1984 Oldsmobile Toronado Radiator replacement.

What you will need:
5/16” combo Wrench
10MM combo Wrench
3/8” dr. Ratchet
3/8” dr. 6” extension
3/8” Dr. 10MM standard Socket (6 point preferred)
½” Flare nut wrench
Flat blade screwdriver
Pliers
Funnel
New radiator
New upper and lower Radiator hoses
New heater hoses
New Bypass hose
New hose clamps
Transmission fluid
Engine Coolant
About an hour of time

Step 1:
Remove the Negative Battery Cable. This is just for safety reasons. If you are comfortable working with it connected, feel free. I tucked my cable end under the reservoir tube. Drain the cooling system. The drain **** is on the bottom of the radiator, visible from under the vehicle on the Passenger side.
0517101945-00.jpg

Step 2:
Remove the Radiator Fan Shroud mounting screws (one per side, 10MM size) and set them aside. Move the fan shroud back up on to the fan blades (you may have two more lower shroud screws like I do, don’t remove them, just tilt the shroud back, it’s flexible, so it won’t break easily.). This gives you the room to swing the ½” Flare nut wrench to remove the trans cooler lines. Also remove the upper and lower radiator hoses.
0517101945-01.jpg
Other shroud screw.
0517101945-02.jpg



Step 3:
Remove the Upper Radiator Mounting Bracket Screws (Two Per side, 10MM size) and set them aside. Now remove the bracket and set it aside.
0517101945-03.jpg
0517101945-04.jpg

Step 4: Remove the Radiator from the vehicle.
100_3116.jpg

Mine is shown here to illustrate the failure points of mine. Yes, it is corroded on each end and the bottom. I had been chasing an unidentified leak for the last few weeks. I think I found it! The entire top seem of the radiator is what failed outright. The upper most row of fins can be removed with your fingers. The inside the radiator is heavily corroded, which explained my higher than normal cruising temperature (about 210-220 Degrees, vs. 190 Degrees)

Step 5:
Remove the radiator hoses from the intake manifold and the water pump after loosening the clamps. If you have OE style spring clamps, change them out for more reliable worm gear style clamps. Be sure to get Stainless Steel clamps (including SS worm gear) so you won’t have to fight rusty clamps later on.

Installation is the reverse of install, tighten all screws snugly. Refill with fresh coolant and bleed the cooling system.
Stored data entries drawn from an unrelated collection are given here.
-- ==== Sys2Proof/Machine/Isp.lean ====
section
/-! DEFINITION. Image-core tasks (R103 to R131): which task a core takes, parameter slots and banks, the dispatch check,
stripes, outputs, history, frame records. -/

namespace Sys2Proof.Machine

/-! ### Contexts and banks -/

/-- What a core keeps of a stream. -/
def ispAt (s : State) (c st : Nat) : Option IspCtx := tget none s.isp (64 * c + st)

/-- Replace it. -/
def ispPut (c st : Nat) (v : IspCtx) (s : State) : State := { s with isp := tset none s.isp (64 * c + st) (some v) }

/-- Change it. -/
def ispMod (c st : Nat) (f : IspCtx → IspCtx) (s : State) : State :=
  match ispAt s c st with
  | some v => ispPut c st (f v) s
  | none => s

/-- A context of a stream that has taken no frame. -/
def ispFresh (st : Nat) : IspCtx where
  stream := st
  serial := 0
  index := 0
  slot := 0
  pseq := 0
  epoch := 0
  lines := []
  five := []
  ran := []
  lastHist := none
  hist := 0
  flow := false
  reset := false
  valid := [0, 0, 0, 0]
  block := 0
  sra := none

/-- Active bank of a core. -/
def ispBank (s : State) (c : Nat) : Nat := bits (rget s R.ispCoreStat c) 6 6

/-- A bank's contents. -/
def ispBankAt (s : State) (c b : Nat) : Option IspBank := tget none s.ispBanks (2 * c + b)

/-- The bank holds a parameter set. -/
def bankHas (o : Option IspBank) (st slot pseq : Nat) : Bool :=
  match o with
  | some b => b.stream == st && b.slot == slot && b.pseq == pseq
  | none => false

/-! ### Which task a core takes (R62, R129 to R131) -/

/-- STREAM of the descriptor of a node. -/
def nodeStream (s : State) (v : Tmpl) (nd : Node) : Nat := bits (rdN s v.tenant nd.work 4) 5 0

/-- The stream of a task. -/
def taskStream (s : State) (k : Task) : Nat :=
  match taskCtx s k with | some (v, nd, _) => nodeStream s v nd | none => 0

/-- The frame of a task on its stream (R509). -/
def taskFrame (s : State) (k : Task) : Option Frame :=
  match taskCtx s k with | some (v, nd, i) => frameOf s i (nodeStream s v nd) | none => none

/-- R129: no task of the same stream comes before it in the order of sequence number and stripe. -/
def ispInOrder (s : State) (k : Task) : Bool :=
  match taskCtx s k with
  | none => false
  | some (v, nd, _) =>
    let st := nodeStream s v nd
    !v.slots.any (fun i => i.st == .running && (serLt i.seq k.seq || i.seq == k.seq) &&
      v.nodes.zipIdx.any (fun n => n.1.cls == 0 && nodeStream s v n.1 == st &&
        (match i.nodes[n.2]? with
         | some m => m.cells.zipIdx.any (fun c => (c.1.phase == .waiting || c.1.phase == .ready) &&
             (i.seq != k.seq || decide (c.2 < k.stripe)))
         | none => false)))

/-- R129: the deadline of a task; none lies after every finite one. -/
def ispDeadline (s : State) (k : Task) : Option Nat :=
  match taskCtx s k with
  | none => none
  | some (v, nd, i) =>
    match frameOf s i (nodeStream s v nd), streamAt s (nodeStream s v nd) with
    | some f, some x =>
      if sdPeriod x = 0 then none
      else some (f.fs + sdPeriod x * min (k.stripe + 2) nd.stripes / max 1 nd.stripes)
    | _, _ => none

/-- R130: the stream's share stands at ⌈0.75 × BUF_ROWS⌉ or above. -/
def ispPressed (s : State) (k : Task) : Bool :=
  match streamAt s (taskStream s k) with
  | some v => v.started && decide (cdiv (3 * sdBufRows v) 4 ≤ bufUsed v)
  | none => false

/-- R130: effective priority. -/
def ispPrio (s : State) (k : Task) : Nat := if ispPressed s k then prioCap s k.tenant else k.prio

/-- R131: a stream whose frame holds the core, until the frame's last stripe completes. -/
def ispMuxed (s : State) (c : Nat) : Option Nat :=
  match tget none s.ispLock c with
  | some x =>
    (match instAt s x.tmpl x.slot with
     | some i => if i.st == .running && i.seq == x.seq &&
         (match i.nodes[x.node]? with | some m => m.cells.any (fun c => c.phase != .done) | none => false)
         then some x.stream else none
     | none => none)
  | none => none

/-- R131: a core that dispatches stripe 0 with MUX_FRAME is held by the frame. -/
def ispHold (c : Nat) (k : Task) (d : List Nat) (s : State) : State :=
  if bit (wd d 0) 6 && k.stripe == 0 then
    let x : IspLock := { stream := bits (wd d 0) 5 0, tmpl := k.tmpl, slot := k.slot, seq := k.seq, node := k.node }
    { s with ispLock := tset none s.ispLock c (some x) }
  else s

/-- The earliest deadline; the first of equals. -/
def earliest (s : State) (l : List Task) : Option Task :=
  l.foldl (fun (r : Option Task) k => match r with
    | none => some k
    | some x => match ispDeadline s x, ispDeadline s k with
      | some a, some b => if b < a then some k else some x
      | none, some _ => some k
      | _, none => some x) none

/-- R62, R129: the task an image core can take. -/
def ispTask (s : State) (c : Nat) : Option Task :=
  let eng := engI c 0
  if !engFree s eng || goldenBlocks s 0 eng || s.seq.halted then none
  else
    let ok := fun (k : Task) => k.cls == 0 && serialOk s k && groupOk s k && ispInOrder s k &&
      (match taskCtx s k with | some (v, nd, _) => bit (eligibleMask s v nd) c | none => false) &&
      (match ispMuxed s c with | some st => st == taskStream s k | none => true)
    let l := s.seq.ready.filter ok
    ((List.range 8).map (fun i => 7 - i)).findSome? (fun p =>
      let q := l.filter (fun k => ispPrio s k == p)
      match earliest s (q.filter (fun k => !overShare s k.tenant k.cls)) with
      | some k => some k
      | none => earliest s q)

/-- R62, R36: the task an image core takes, where its turn comes among the cores that can take it. -/
def ispPick (s : State) (c : Nat) : Option Task :=
  match ispTask s c with
  | some k => if engTurn s 0 (engI c 0) (fun i => ispTask s i == some k) then some k else none
  | none => none

/-! ### The dispatch check (R109) -/

/-- The descriptor's defined bits. -/
def ispMask : List Nat :=
  [0xF7FFF, 0xFFFFFFFF, 0xFFFF, 0xFFFFFF, 0xFFFFFFFF, 0xFFFF, 0xFFFFFFFF, 0xFFFF, 0xFFFFFFFF, 0xFFFF, 0xFFFFFFFF, 0xFFFF,
   0xFFFFF, 0, 0, 0] ++
  (List.replicate 4 [0xFFFFF, 0x3FFF3FFF, 0x3FFF3FFF, 0x3FFF3FFF, 0xFFFFFFFF, 0xFFFF, 0xFFFF, 0]).flatten

/-- Output `o` is enabled. -/
def ispEn (d : List Nat) (o : Nat) : Bool := bit (wd d 0) (16 + o)

/-- The enabled outputs with their numbers. -/
def ispOuts (d : List Nat) : List (Nat × IspOut) :=
  ((List.range 4).filter (ispEn d)).map (fun o => (o, ispOut d o))

/-- Nonzero reserved field or reserved encoding of a descriptor, in its four output descriptors whether enabled or not. -/
def ispReserved (d : List Nat) : Bool :=
  maskFails d ispMask || decide (5 < bits (wd d 0) 11 8) || bits (wd d 12) 1 0 == 3 ||
  ((List.range 4).map (ispOut d)).any (fun o => decide (9 < o.fmt) || (o.fmt == 7 && o.tap == 3) ||
    (o.toWheel && (decide (bits (wd o.w 4) 31 14 ≠ 0) || wd o.w 5 != 0)))

/-- Nonzero reserved field or reserved encoding of a parameter block: its header, its arrays, its defect map's order. -/
def ispBlockReserved (b : List Nat) : Bool :=
  let hdr : List Nat := [0x3FFF, 0xFFFFF, 0xFFFFF, 0xFFFFF, 0xFFFFF, 0x1FF3FFF, 0xFFFFFFFF, 0xFFFFFFFF, 0xFFFFFFFF,
    0xFFFFFFFF, 0xFFFFFFFF, 0xFFFFFFFF, 0xFFFFFFFF, 0xFFFFFFFF, 0xFFFFFFFF, 0xFFFFFFFF, 0xFFFFFFFF, 0xFFFF, 0xFFFFFFFF,
    0xFFFF, 0xFFFFFFFF, 0xFFFFFFFF, 0xFFFFFFFF, 0xFFFFFFFF, 0xFFFF, 0xFF, 0x7, 0xFFFFFFFF, 0xFFFFFFFF, 0xFFFFFFFF,
    0xFFFFFFFF, 0xFFFF, 0xFFFFFFFF, 0xFFFF, 0x3FFF3FFF, 0x3FFF3FFF, 0xFFFFFF, 0xFFFFFFFF, 0xFFFFFFFF, 0xFFFFFFFF,
    0xFFFFFFFF, 0xFFFFFFFF, 0xFFFFFFFF]
  let n := bits (wd b 5) 13 0
  let kx := fun k => bits (wd b (128 + 2 * k)) 19 0
  let at_ := fun k => bits (wd b (6656 + k)) 29 16 * 16384 + bits (wd b (6656 + k)) 13 0
  maskFails (b.take 128) hdr ||
  (List.range 66).any (fun k => decide (2 ^ 20 ≤ wd b (128 + k))) ||
  (List.range 62).any (fun k => wd b (194 + k) != 0) ||
  decide (2 ^ 16 ≤ wd b 6528) || (List.range 127).any (fun k => wd b (6529 + k) != 0) ||
  (List.range 8192).any (fun k => decide (bits (wd b (6656 + k)) 15 14 ≠ 0) || decide (bits (wd b (6656 + k)) 31 30 ≠ 0)) ||
  !bit (wd b 0) 0 || !bit (wd b 0) 7 || !bit (wd b 0) 12 || decide (8192 < n) || decide (8 < bits (wd b 36) 23 20) ||
  decide (kx 0 ≠ 0) || (List.range 32).any (fun k => decide (kx (k + 1) ≤ kx k)) ||
  (List.range (n - 1)).any (fun k => decide (at_ (k + 1) ≤ at_ k))

/-- The statistics window lies within the frame and has its least size. -/
def ispWindowOk (b : List Nat) (w h : Nat) : Bool :=
  let ww := bits (wd b 35) 13 0
  let wh := bits (wd b 35) 29 16
  decide (32 ≤ ww) && decide (24 ≤ wh) && decide (bits (wd b 34) 13 0 + ww ≤ w) && decide (bits (wd b 34) 29 16 + wh ≤ h)

/-- R123, and the rules of R111, R298 for an output. -/
def ispOutOk (s : State) (w h : Nat) (o : IspOut) : Bool :=
  decide (o.cx + o.cw ≤ w) && decide (o.cy + o.ch ≤ h) &&
  decide (o.ow ≤ o.cw) && decide (o.cw ≤ 16 * o.ow) && decide (o.oh ≤ o.ch) && decide (o.ch ≤ 16 * o.oh) &&
  (decide (1 < o.fmt) || (o.ow % 2 == 0 && o.oh % 2 == 0)) &&
  decide (1 ≤ o.rows) && decide (o.lineLen ≤ o.rows * 512) &&
  (if o.toWheel then o.planes == 1 && (decide (64 ≤ o.key % 256) || (wheelEn s o.key && placeRows s o.key == o.rows))
   else o.base % 512 == 0)

/-- R109: status of the check; `b` the parameter block where one is selected, `noReady` when no slot is READY. -/
def ispCheck (s : State) (c : Nat) (k : Task) (d : List Nat) (b : Option (List Nat)) (noReady : Bool) : Nat :=
  let st := bits (wd d 0) 5 0
  if ispReserved d || (match b with | some b => ispBlockReserved b | none => false) then 0x01
  else match streamAt s st, taskCtx s k with
  | some v, some (_, nd, _) =>
    if !v.started || !isPixel v then 0x02
    else if !stripesOk nd (sdHeight v) then 0x02
    else if (ispOuts d).any (fun o => !ispOutOk s (sdWidth v) (sdHeight v) o.2) ||
      (List.range 5).any (fun n => addr48 d ([1, 4, 6, 8, 10].getD n 0) % 512 != 0) ||
      (match b with | some b => !ispWindowOk b (sdWidth v) (sdHeight v) | none => false) then 0x02
    else if (ispOuts d).any (fun o => o.2.toWheel && decide (64 ≤ o.2.key % 256)) || decide (bits (wd d 3) 23 0 + 256 > 1048576)
    then 0x03
    else if (ispAt s c st).isNone && decide (16 ≤ (s.isp.filter (fun e => e.1 / 64 == c && e.2.isSome)).length) then 0x05
    else if noReady then 0x02
    else 0
  | _, _ => 0x02

/-! ### Parameter slots (R112, R113) -/

/-- Epoch `e` has been reached by `b` in serial order. -/
def epochReached (e b : Nat) : Bool := decide ((b + 65536 - e % 65536) % 65536 < 32768)
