/-- R176: status of the check. -/
def stCheck (s : State) (nd : Node) (r : Run) (d : List Nat) : Nat :=
  let cvBad := stCvWheel d && (decide (bits (wd d 48) 31 14 ≠ 0) || decide (bits (wd d 49) 15 0 ≠ 0))
  if maskFails d stMask || stSubpix d == 3 || decide (4 < stCvCode d) || cvBad ||
    (stUsesL d && (stSrcL d).reserved) || (!stFeat d && (stSrcR d).reserved) ||
    (stFeat d && ((stFeatL d).reserved || (stFeatR d).reserved)) || (stPlanes d).any (fun p => p.1.reserved) then 0x01
  else if !stFieldRules d nd || !stRefRules s d || (decide (nd.height ≠ 0) && !nd.serial) ||
    !stripesOk nd (stDisp d).height then 0x02
  else if (stUsesL d && (stSrcL d).range) || (!stFeat d && (stSrcR d).range) ||
    (stFeat d && ((stFeatL d).range || (stFeatR d).range)) || (stPlanes d).any (fun p => p.1.range) ||
    (decide (stCvN d ≠ 0) && stCvWheel d && decide (64 ≤ bits (wd d 48) 7 0)) ||
    decide (1048576 < ctxRow (stSra d) (stRows d) r.task.slot + stRows d) then 0x03
  else 0

/-! ### Costs (R156, R157) -/

/-- An image sample mirrored at the edges. -/
def imgSample (s : State) (tn : Nat) (i : ImgRef) (x y : Int) : Nat :=
  i.code s tn 0 (mirror i.width x).toNat (mirror i.height y).toNat

/-- Matching cost of left pixel `(x, y)` at disparity `k`. -/
def stereoCost (s : State) (tn : Nat) (d : List Nat) (x y k : Nat) : Int :=
  if x < k then 127
  else if stFeat d then
    featCost (wd d 4) (wd d 5)
      (featSum (stCost d == 3) (stFeatL d).fmt s.free ((stFeatL d).code s tn x y) ((stFeatR d).code s tn (x - k) y))
  else
    let l := imgSample s tn (stSrcL d)
    let r := imgSample s tn (stSrcR d)
    let x' : Int := ((x - k : Nat) : Int)
    if stCost d = 0 then costScale (hamming (census l 4 3 x y) (census r 4 3 x' y)) (stScale d)
    else
      let a := min 255 (((l x y : Int) - (r x' y : Int)).natAbs / 2 ^ stAdShift d)
      costScale (stWcen d * hamming (census l 2 2 x y) (census r 2 2 x' y) + stWad d * a / 16) (stScale d)

/-- Intensities of a line for EDGE_ADAPT. -/
def edgeRow (s : State) (tn : Nat) (d : List Nat) (w y : Nat) : List Int :=
  if stEdge d then (List.range w).map (fun x => ((min 255 ((stSrcL d).code s tn 0 x y / 2 ^ stPixShift d) : Nat) : Int))
  else List.replicate w 0

/-- P2′ between two intensities. -/
def stP2At (d : List Nat) (a b : Int) : Int :=
  if stEdge d then max (stP1 d : Int) ((stP2 d : Int) - ((stGamma d * (a - b).natAbs / 16 : Nat) : Int)) else stP2 d

/-! ### Passes over a stripe (R159 to R161) -/

/-- State of the downward or upward paths: the lines of (0, ±1), (1, ±1), (−1, ±1), and the intensities. -/
structure PathSt where
  a : Option (List (List Int))
  b : Option (List (List Int))
  c : Option (List (List Int))
  i : List Int
  deriving DecidableEq, Repr

/-- The empty state. -/
def pathEmpty : PathSt := { a := none, b := none, c := none, i := [] }
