-- ==== Sys2Proof/Machine/NeuralOps.lean ====
section
/-! DEFINITION. What each tensor operation computes (R258 to R266, R341 to R345): its output elements, and its cycles (R267). -/

namespace Sys2Proof.Machine

/-- The outcome of a TOD's computation: output elements, a failure status (0 for none), out-of-range count, RESULT, cycles of
each sliver, weight rows of each member, accumulators by element (element, rank, value). -/
structure TodOut where
  els : List OutEl
  status : Nat
  oob : Nat
  result : Nat
  slivers : List Nat
  rows : List (List Nat)
  accs : List (Nat × Nat × Nat)
  deriving DecidableEq, Repr

/-- An outcome with output elements and sliver cycles alone. -/
def outEls (els : List OutEl) (slivers : List Nat) : TodOut :=
  { els := els, status := 0, oob := 0, result := 0, slivers := slivers, rows := [], accs := [] }

/-- A computation that fails. -/
def outFail (status : Nat) : TodOut := { els := [], status := status, oob := 0, result := 0, slivers := [], rows := [], accs := [] }

/-- Accumulators carried into a TOD: rank and element to value. -/
abbrev Carry := Nat → Nat → Option Nat

/-! ### Cycles -/

/-- Cycles of a sliver with `u` units, 0 for an empty one. -/
def sliverList (d : Tod) (k red : Nat) (f : Nat → Nat) : List Nat := (d.units k red).map (fun u => if u = 0 then 0 else f u)

/-- Output elements of a sliver with `u` units. -/
def Tod.elems (d : Tod) (u : Nat) : Nat :=
  if 6 ≤ d.split then d.y.count else d.y.count / max 1 (d.y.extent d.split) * u

/-- Cycles of an elementwise operation: `c` a group of 32 elements. -/
def vecSlivers (d : Tod) (k c : Nat) : List Nat := sliverList d k 0 (fun u => 32 + c * cdiv (d.elems u) 32)

/-- Cycles of an operation charged by input elements. -/
def inSlivers (d : Tod) (k inn c : Nat) : List Nat :=
  sliverList d k 0 (fun u => 32 + c * cdiv (d.elems u * inn / max 1 d.y.count) 32)

/-- Cycles of CONV2D and MATMUL: `pos` positions, `ch` channels along output dimension `cd`, `red` terms. -/
def macSlivers (d : Tod) (k pos ch cd red : Nat) : List Nat :=
  let q := stepQuarters (d.s 0).fmt (d.s 1).fmt d.sparse
  sliverList d k red (fun u =>
    32 + (if d.split = 7 then macCycles pos ch red q
      else if d.split = 6 then macCycles pos ch u q + cdiv d.y.count 32 * clog2 (32 * k)
      else if d.split = cd then macCycles pos u red q
      else macCycles (pos / max 1 (d.y.extent d.split) * u) ch red q))

/-! ### CONV2D and MATMUL (R260) -/

/-- A term of a product sum: its place in the reduction, the index and value of its activation (none in padding), what of
its index padding still has, and its weight. -/
structure Term where
  pos : Nat
  act : Option (List Nat × Fv)
  pad : List Nat
  w : Fv

/-- R238: the terms of a sum as its slivers divide them. -/
def Tod.parts (d : Tod) (k red : Nat) (l : List Term) : List (List Term) :=
  if d.split = 6 then (List.range (32 * k)).map (fun s => l.filter (fun t => sliverOf (32 * k) red t.pos == s)) else [l]

/-- One output element from its terms; `o` is its channel and `widx` gives the indices of its weights. -/
def macOut (d : Tod) (e : Env) (carry : Carry) (red rank o : Nat) (idx : List Nat) (widx : Nat → List Nat) (l : List Term) :
    OutEl × (Nat × Nat × Nat) :=
  let x := d.s 0
  let flat := flatIdx d.y.shape idx
  let c := if d.carry then some ((carry rank flat).getD 0) else none
  let el := fun (v : OutVal) => ({ slot := 4, idx := idx, rank := rank, val := v } : OutEl)
  -- the parameters of a per-channel activation apply to its padding too (R260)
  let acts := if x.qaxis ≤ 1 then l.map (fun t => t.pad) else l.filterMap (fun t => t.act.map Prod.fst)
  match e.quants x rank acts, e.quants (d.s 1) rank (l.map (fun t => widx t.pos)) with
  | some qa, some qb =>
    let sab := f32Mul qa.1 qb.1
    if fmtInt x.fmt then
      let b := if d.has 2 then e.int (d.s 2) rank [o] else 0
      let pair := fun (t : Term) => (match t.act with | some v => fvToInt v.2 | none => qa.2, fvToInt t.w)
      let r := dotInt (e.seed + flat) c ((d.parts e.gang.length red l).map (fun p => p.map pair)) qa.2 qb.2 b
      (el (d.outInt e rank idx r.2 sab), (flat, rank, r.1))
    else
      let b := if d.has 2 then some (e.code (d.s 2) rank [o]) else none
      let r := dotFloat (e.seed + flat) c b (l.filterMap (fun t => t.act.map (fun v => (v.2, t.w))))
      (el (d.outReal e rank idx (f32Mul sab r)), (flat, rank, r))
  | _, _ => (el (d.outReal e rank idx (e.free flat)), (flat, rank, e.free (2 ^ 35 + flat)))

/-- Rank that reads term `r` of a reduction. -/
def Tod.redRank (d : Tod) (k red rank r : Nat) : Nat := if d.split = 6 then sliverOf (32 * k) red r / 32 else rank

def cvKh (d : Tod) : Nat := bits (d.p 0) 3 0 + 1
def cvKw (d : Tod) : Nat := bits (d.p 0) 7 4 + 1
def cvSh (d : Tod) : Nat := bits (d.p 0) 10 8 + 1
def cvSw (d : Tod) : Nat := bits (d.p 0) 13 11 + 1
def cvDh (d : Tod) : Nat := bits (d.p 0) 16 14 + 1
def cvDw (d : Tod) : Nat := bits (d.p 0) 19 17 + 1
def cvPt (d : Tod) : Nat := bits (d.p 1) 7 0
def cvPb (d : Tod) : Nat := bits (d.p 1) 15 8
def cvPl (d : Tod) : Nat := bits (d.p 1) 23 16
def cvPr (d : Tod) : Nat := bits (d.p 1) 31 24
def cvG (d : Tod) : Nat := bits (d.p 2) 15 0

/-- Source position of a window's tap; none in padding. -/
def tapAt (n st pad dil o k : Nat) : Option Nat :=
  let v : Int := (st * o + dil * k : Nat) - (pad : Int)
  if 0 ≤ v ∧ v < n then some v.toNat else none

/-- Size of an output along an axis; 0 when there is none. -/
def convSize (n pad dil k st : Nat) : Nat := if n + pad < dil * (k - 1) + 1 then 0 else (n + pad - dil * (k - 1) - 1) / st + 1

/-- Reduction length and output channels of CONV2D. -/
def cvRed (d : Tod) : Nat := (d.s 1).extent 1 * cvKh d * cvKw d

/-- Source of position `p` of a record in the window of output element `idx`; none in padding. -/
def cvSrc (d : Tod) (idx p : List Nat) : Option (List Nat) :=
  match tapAt ((d.s 0).extent 2) (cvSh d) (cvPt d) (cvDh d) (wd idx 2) (wd p 2),
    tapAt ((d.s 0).extent 3) (cvSw d) (cvPl d) (cvDw d) (wd idx 3) (wd p 3) with
  | some yy, some xx => some [wd idx 0, wd idx 1 / max 1 ((d.s 1).extent 0 / max 1 (cvG d)) * (d.s 1).extent 1 + wd p 1, yy, xx]
  | _, _ => none

/-- Index of term `r` of the weights of channel `o`. -/
def cvWeight (d : Tod) (o r : Nat) : List Nat := [o, r / (cvKh d * cvKw d), r / cvKw d % cvKh d, r % cvKw d]

/-- CONV2D. -/
def runConv (d : Tod) (e : Env) (carry : Carry) : TodOut :=
  let x := d.s 0
  let k := e.gang.length
  let red := cvRed d
  let co := (d.s 1).extent 0
  let cg := (d.s 1).extent 1
  let sp := d.sparse
  match weightsOf (e.view 0) e.tn (e.core 0) d red co with
  | none => outFail 0x02
  | some w =>
    if sp && w.badNibble (e.view 0) e.tn then outFail 0x01
    else
      let res := (allIdx d.y.shape).map (fun idx =>
        let o := wd idx 1
        let rank := d.rank k idx
        let widx := cvWeight d o
        let l := (w.terms sp (e.view 0) e.tn o widx).map (fun t =>
          let p := widx t.1
          let act := (cvSrc d idx p).map (fun i => (i, e.raw x (d.redRank k red rank t.1) i))
          ({ pos := t.1, act := act, pad := [wd idx 0, o / max 1 (co / max 1 (cvG d)) * cg + wd p 1], w := t.2 } : Term))
        macOut d e carry red rank o idx widx l)
      { outEls (res.map (fun r => r.1)) (macSlivers d k (d.y.extent 0 * d.y.extent 2 * d.y.extent 3) co 1 red) with
        rows := memberRows d (e.core 0) k red (res.map (fun r => (r.1.rank, [wd r.1.idx 1]))) (fun x => wd x 0)
          (fun x r => cvWeight d (wd x 0) r)
        accs := res.map (fun r => r.2) }

def mmTa (d : Tod) : Bool := bit (d.p 0) 0
def mmTb (d : Tod) : Bool := bit (d.p 0) 1

/-- Extents M, K of A and K, N of B. -/
def mmM (d : Tod) : Nat := (d.s 0).extent ((d.s 0).ndim - (if mmTa d then 1 else 2))
def mmK (d : Tod) : Nat := (d.s 0).extent ((d.s 0).ndim - (if mmTa d then 2 else 1))
def mmKb (d : Tod) : Nat := (d.s 1).extent ((d.s 1).ndim - (if mmTb d then 1 else 2))
def mmN (d : Tod) : Nat := (d.s 1).extent ((d.s 1).ndim - (if mmTb d then 2 else 1))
When the cooling system has been refilled (about 4 gallons or so) and no longer bubbling at the fill spout, start the engine and let it run with the cap off. Add coolant as necessary while the engine is running to keep the level full (watch the temp gauge for signs of overheating). Once the thermostat opens (flow noted at the fill spout) you may get a large bubble and the level will drop. Just keep refilling until the level does not drop. Once filled, replace the cap, refill the reservoir and refill the trans fluid to proper level.

Now go and enjoy an engine that doesn’t **** itself!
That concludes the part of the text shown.